Jane Monheit's Taking a Chance on Love (Sony Classical) isn't just another no-talent crossover album, but what is a jazz singer doing on Sony Classical? Monheit, a skilled and precociously self-assured chanteuse, sings standard tunes like "Dancing in the Dark" satisfactorily, but it's the latest wrinkle in a decade-old tactic. Sony and other major labels boost the cash flow for their less-profitable divisions by padding their roster with genre-skipping acts, tarted-up musicians (Andrea Bocelli, Bond, Vanessa Mae), and movie soundtracks.

One bright spot of this otherwise necrotic crossover trend, though, is the appearance of Brian Wilson Presents Smile (Nonesuch), formerly the great Lost Album of All Time. Locked in a self-imposed race with the Beatles (who themselves were dazzled by 1966's Pet Sounds and hoped to top it with Sgt. Pepper), Brian Wilson wanted Smile to be "a teenage symphony to God" that forsook the Beach Boys' hit-making formula (surfing, girls, cars), transcending the typical studio and songwriting techniques of pop music.

Undermined by baffled bandmates--lead singer Mike Love reportedly told Brian Wilson, "Don't fuck with the formula"--as well as beset by mental health issues and drug-induced demons, Wilson abandoned Smile. What remained were fragmentary tracks, demos, one indisputable masterpiece, "Good Vibrations," and two underrated classics, "Heroes and Villains" and "Surf's Up," which variously cropped up on Smile's surrogate, Smiley Smile, and subsequent albums including 20/20 and Surf's Up.

Smile became mythologized into the great lost album of rock and roll, a song cycle of symphonic breadth and depth. Countless bootlegs appeared over the years, making it an Open Source concept album for home tapers to reassemble according to the bits of Smile lore, rumors, and suppositions.

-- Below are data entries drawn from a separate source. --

@[simp] theorem State.setNZ0_a {w : Nat} (s : State) (r : BitVec w) : (s.setNZ0 r).a = s.a := rfl
@[simp] theorem State.setNZ0_b {w : Nat} (s : State) (r : BitVec w) : (s.setNZ0 r).b = s.b := rfl
@[simp] theorem State.setNZ0_x {w : Nat} (s : State) (r : BitVec w) : (s.setNZ0 r).x = s.x := rfl
@[simp] theorem State.setNZ0_y {w : Nat} (s : State) (r : BitVec w) : (s.setNZ0 r).y = s.y := rfl
@[simp] theorem State.setNZ0_u {w : Nat} (s : State) (r : BitVec w) : (s.setNZ0 r).u = s.u := rfl
@[simp] theorem State.setNZ0_s {w : Nat} (s : State) (r : BitVec w) : (s.setNZ0 r).s = s.s := rfl
@[simp] theorem State.setNZ0_pc {w : Nat} (s : State) (r : BitVec w) : (s.setNZ0 r).pc = s.pc := rfl
@[simp] theorem State.setNZ0_dp {w : Nat} (s : State) (r : BitVec w) : (s.setNZ0 r).dp = s.dp := rfl
@[simp] theorem State.setNZ0_nmiArmed {w : Nat} (s : State) (r : BitVec w) : (s.setNZ0 r).nmiArmed = s.nmiArmed := rfl
@[simp] theorem State.setNZ0_nmiPending {w : Nat} (s : State) (r : BitVec w) : (s.setNZ0 r).nmiPending = s.nmiPending := rfl
@[simp] theorem State.setNZ0_runState {w : Nat} (s : State) (r : BitVec w) : (s.setNZ0 r).runState = s.runState := rfl
@[simp] theorem State.setNZ0_mem {w : Nat} (s : State) (r : BitVec w) : (s.setNZ0 r).mem = s.mem := rfl
@[simp] theorem State.setNZ0_memMap {w : Nat} (s : State) (r : BitVec w) : (s.setNZ0 r).memMap = s.memMap := rfl
@[simp] theorem State.setNZ0_inputs {w : Nat} (s : State) (r : BitVec w) : (s.setNZ0 r).inputs = s.inputs := rfl
@[simp] theorem State.setNZ0_policies {w : Nat} (s : State) (r : BitVec w) : (s.setNZ0 r).policies = s.policies := rfl
@[simp] theorem State.setNZ0_deviceLog {w : Nat} (s : State) (r : BitVec w) : (s.setNZ0 r).deviceLog = s.deviceLog := rfl
@[simp] theorem State.setNZ0_draws {w : Nat} (s : State) (r : BitVec w) : (s.setNZ0 r).draws = s.draws := rfl

@[simp] theorem State.setNZVC_a {w : Nat} (s : State) (r : Alu w) : (s.setNZVC r).a = s.a := rfl
@[simp] theorem State.setNZVC_b {w : Nat} (s : State) (r : Alu w) : (s.setNZVC r).b = s.b := rfl
@[simp] theorem State.setNZVC_x {w : Nat} (s : State) (r : Alu w) : (s.setNZVC r).x = s.x := rfl
@[simp] theorem State.setNZVC_y {w : Nat} (s : State) (r : Alu w) : (s.setNZVC r).y = s.y := rfl
@[simp] theorem State.setNZVC_u {w : Nat} (s : State) (r : Alu w) : (s.setNZVC r).u = s.u := rfl
@[simp] theorem State.setNZVC_s {w : Nat} (s : State) (r : Alu w) : (s.setNZVC r).s = s.s := rfl
@[simp] theorem State.setNZVC_pc {w : Nat} (s : State) (r : Alu w) : (s.setNZVC r).pc = s.pc := rfl
@[simp] theorem State.setNZVC_dp {w : Nat} (s : State) (r : Alu w) : (s.setNZVC r).dp = s.dp := rfl
@[simp] theorem State.setNZVC_nmiArmed {w : Nat} (s : State) (r : Alu w) : (s.setNZVC r).nmiArmed = s.nmiArmed := rfl
@[simp] theorem State.setNZVC_nmiPending {w : Nat} (s : State) (r : Alu w) : (s.setNZVC r).nmiPending = s.nmiPending := rfl
@[simp] theorem State.setNZVC_runState {w : Nat} (s : State) (r : Alu w) : (s.setNZVC r).runState = s.runState := rfl
@[simp] theorem State.setNZVC_mem {w : Nat} (s : State) (r : Alu w) : (s.setNZVC r).mem = s.mem := rfl
@[simp] theorem State.setNZVC_memMap {w : Nat} (s : State) (r : Alu w) : (s.setNZVC r).memMap = s.memMap := rfl
@[simp] theorem State.setNZVC_inputs {w : Nat} (s : State) (r : Alu w) : (s.setNZVC r).inputs = s.inputs := rfl
@[simp] theorem State.setNZVC_policies {w : Nat} (s : State) (r : Alu w) : (s.setNZVC r).policies = s.policies := rfl
@[simp] theorem State.setNZVC_deviceLog {w : Nat} (s : State) (r : Alu w) : (s.setNZVC r).deviceLog = s.deviceLog := rfl
@[simp] theorem State.setNZVC_draws {w : Nat} (s : State) (r : Alu w) : (s.setNZVC r).draws = s.draws := rfl

@[simp] theorem State.drawFlag_a (s : State) (g : Flag) (k : Config.OpenFlag) (cc : Byte) (v1 v2 : Word) : (s.drawFlag g k cc v1 v2).a = s.a := rfl
@[simp] theorem State.drawFlag_b (s : State) (g : Flag) (k : Config.OpenFlag) (cc : Byte) (v1 v2 : Word) : (s.drawFlag g k cc v1 v2).b = s.b := rfl
@[simp] theorem State.drawFlag_x (s : State) (g : Flag) (k : Config.OpenFlag) (cc : Byte) (v1 v2 : Word) : (s.drawFlag g k cc v1 v2).x = s.x := rfl
@[simp] theorem State.drawFlag_y (s : State) (g : Flag) (k : Config.OpenFlag) (cc : Byte) (v1 v2 : Word) : (s.drawFlag g k cc v1 v2).y = s.y := rfl
@[simp] theorem State.drawFlag_u (s : State) (g : Flag) (k : Config.OpenFlag) (cc : Byte) (v1 v2 : Word) : (s.drawFlag g k cc v1 v2).u = s.u := rfl
@[simp] theorem State.drawFlag_s (s : State) (g : Flag) (k : Config.OpenFlag) (cc : Byte) (v1 v2 : Word) : (s.drawFlag g k cc v1 v2).s = s.s := rfl
@[simp] theorem State.drawFlag_pc (s : State) (g : Flag) (k : Config.OpenFlag) (cc : Byte) (v1 v2 : Word) : (s.drawFlag g k cc v1 v2).pc = s.pc := rfl
@[simp] theorem State.drawFlag_dp (s : State) (g : Flag) (k : Config.OpenFlag) (cc : Byte) (v1 v2 : Word) : (s.drawFlag g k cc v1 v2).dp = s.dp := rfl
@[simp] theorem State.drawFlag_cc (s : State) (g : Flag) (k : Config.OpenFlag) (cc : Byte) (v1 v2 : Word) :
    (s.drawFlag g k cc v1 v2).cc =
      if s.policies.flags.draws k then ccPut g (Config.openFlag k s.draws cc v1 v2) s.cc else s.cc := rfl
@[simp] theorem State.drawFlag_nmiArmed (s : State) (g : Flag) (k : Config.OpenFlag) (cc : Byte) (v1 v2 : Word) : (s.drawFlag g k cc v1 v2).nmiArmed = s.nmiArmed := rfl
@[simp] theorem State.drawFlag_nmiPending (s : State) (g : Flag) (k : Config.OpenFlag) (cc : Byte) (v1 v2 : Word) : (s.drawFlag g k cc v1 v2).nmiPending = s.nmiPending := rfl
@[simp] theorem State.drawFlag_runState (s : State) (g : Flag) (k : Config.OpenFlag) (cc : Byte) (v1 v2 : Word) : (s.drawFlag g k cc v1 v2).runState = s.runState := rfl
@[simp] theorem State.drawFlag_mem (s : State) (g : Flag) (k : Config.OpenFlag) (cc : Byte) (v1 v2 : Word) : (s.drawFlag g k cc v1 v2).mem = s.mem := rfl
@[simp] theorem State.drawFlag_memMap (s : State) (g : Flag) (k : Config.OpenFlag) (cc : Byte) (v1 v2 : Word) : (s.drawFlag g k cc v1 v2).memMap = s.memMap := rfl
@[simp] theorem State.drawFlag_inputs (s : State) (g : Flag) (k : Config.OpenFlag) (cc : Byte) (v1 v2 : Word) : (s.drawFlag g k cc v1 v2).inputs = s.inputs := rfl
@[simp] theorem State.drawFlag_policies (s : State) (g : Flag) (k : Config.OpenFlag) (cc : Byte) (v1 v2 : Word) : (s.drawFlag g k cc v1 v2).policies = s.policies := rfl
@[simp] theorem State.drawFlag_deviceLog (s : State) (g : Flag) (k : Config.OpenFlag) (cc : Byte) (v1 v2 : Word) : (s.drawFlag g k cc v1 v2).deviceLog = s.deviceLog := rfl
@[simp] theorem State.drawFlag_draws (s : State) (g : Flag) (k : Config.OpenFlag) (cc : Byte) (v1 v2 : Word) :
    (s.drawFlag g k cc v1 v2).draws = if s.policies.flags.draws k then s.draws + 1 else s.draws := rfl

@[simp] theorem State.poke_a (s : State) (addr : Word) (v : Byte) : (s.poke addr v).a = s.a := rfl
@[simp] theorem State.poke_b (s : State) (addr : Word) (v : Byte) : (s.poke addr v).b = s.b := rfl
@[simp] theorem State.poke_x (s : State) (addr : Word) (v : Byte) : (s.poke addr v).x = s.x := rfl
@[simp] theorem State.poke_y (s : State) (addr : Word) (v : Byte) : (s.poke addr v).y = s.y := rfl
@[simp] theorem State.poke_u (s : State) (addr : Word) (v : Byte) : (s.poke addr v).u = s.u := rfl
@[simp] theorem State.poke_s (s : State) (addr : Word) (v : Byte) : (s.poke addr v).s = s.s := rfl
@[simp] theorem State.poke_pc (s : State) (addr : Word) (v : Byte) : (s.poke addr v).pc = s.pc := rfl
@[simp] theorem State.poke_dp (s : State) (addr : Word) (v : Byte) : (s.poke addr v).dp = s.dp := rfl
@[simp] theorem State.poke_cc (s : State) (addr : Word) (v : Byte) : (s.poke addr v).cc = s.cc := rfl
@[simp] theorem State.poke_nmiArmed (s : State) (addr : Word) (v : Byte) : (s.poke addr v).nmiArmed = s.nmiArmed := rfl
@[simp] theorem State.poke_nmiPending (s : State) (addr : Word) (v : Byte) : (s.poke addr v).nmiPending = s.nmiPending := rfl
@[simp] theorem State.poke_runState (s : State) (addr : Word) (v : Byte) : (s.poke addr v).runState = s.runState := rfl
@[simp] theorem State.poke_mem (s : State) (addr : Word) (v : Byte) : (s.poke addr v).mem = s.mem.write addr.toNat v := rfl
@[simp] theorem State.poke_memMap (s : State) (addr : Word) (v : Byte) : (s.poke addr v).memMap = s.memMap := rfl
@[simp] theorem State.poke_inputs (s : State) (addr : Word) (v : Byte) : (s.poke addr v).inputs = s.inputs := rfl
@[simp] theorem State.poke_policies (s : State) (addr : Word) (v : Byte) : (s.poke addr v).policies = s.policies := rfl
@[simp] theorem State.poke_deviceLog (s : State) (addr : Word) (v : Byte) : (s.poke addr v).deviceLog = s.deviceLog := rfl
@[simp] theorem State.poke_draws (s : State) (addr : Word) (v : Byte) : (s.poke addr v).draws = s.draws := rfl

In Spring 2004, Brian Wilson stepped into the studio to re-record and complete Smile. Beach Boys fans will find tons of tidbits to love or loathe. I'll spare you my own list, though after revisiting four hours of bootlegs, I was surprised by how closely Brian Wilson Presents Smile follows the unfinished tracks recorded 30 years ago.

The finished Smile is a paradox. Seemingly short-circuited by the cut-up technique of Tristan Tzara, Van Dyke Parks' whimsical soda fountain shoppe lyrics and Wilson's nostalgic timbres (clip-clop percussion, honky-tonk piano, the forlorn Old West whinny of an echoing harmonica, slide whistles, doo-wop backing vocals, and radio sound effects) affirm pop music's unbroken continuum from the "Moon/ June/Spoon" days of the early 1900s to today's ProTools-built hits. Yet Smile's brazenly modular structure and crisscrossing melodic themes pave a still-possible path for songwriters of all stripes to break the century old verse-chorus-verse chains. An essential, albeit tardy, barrier-breaking masterpiece.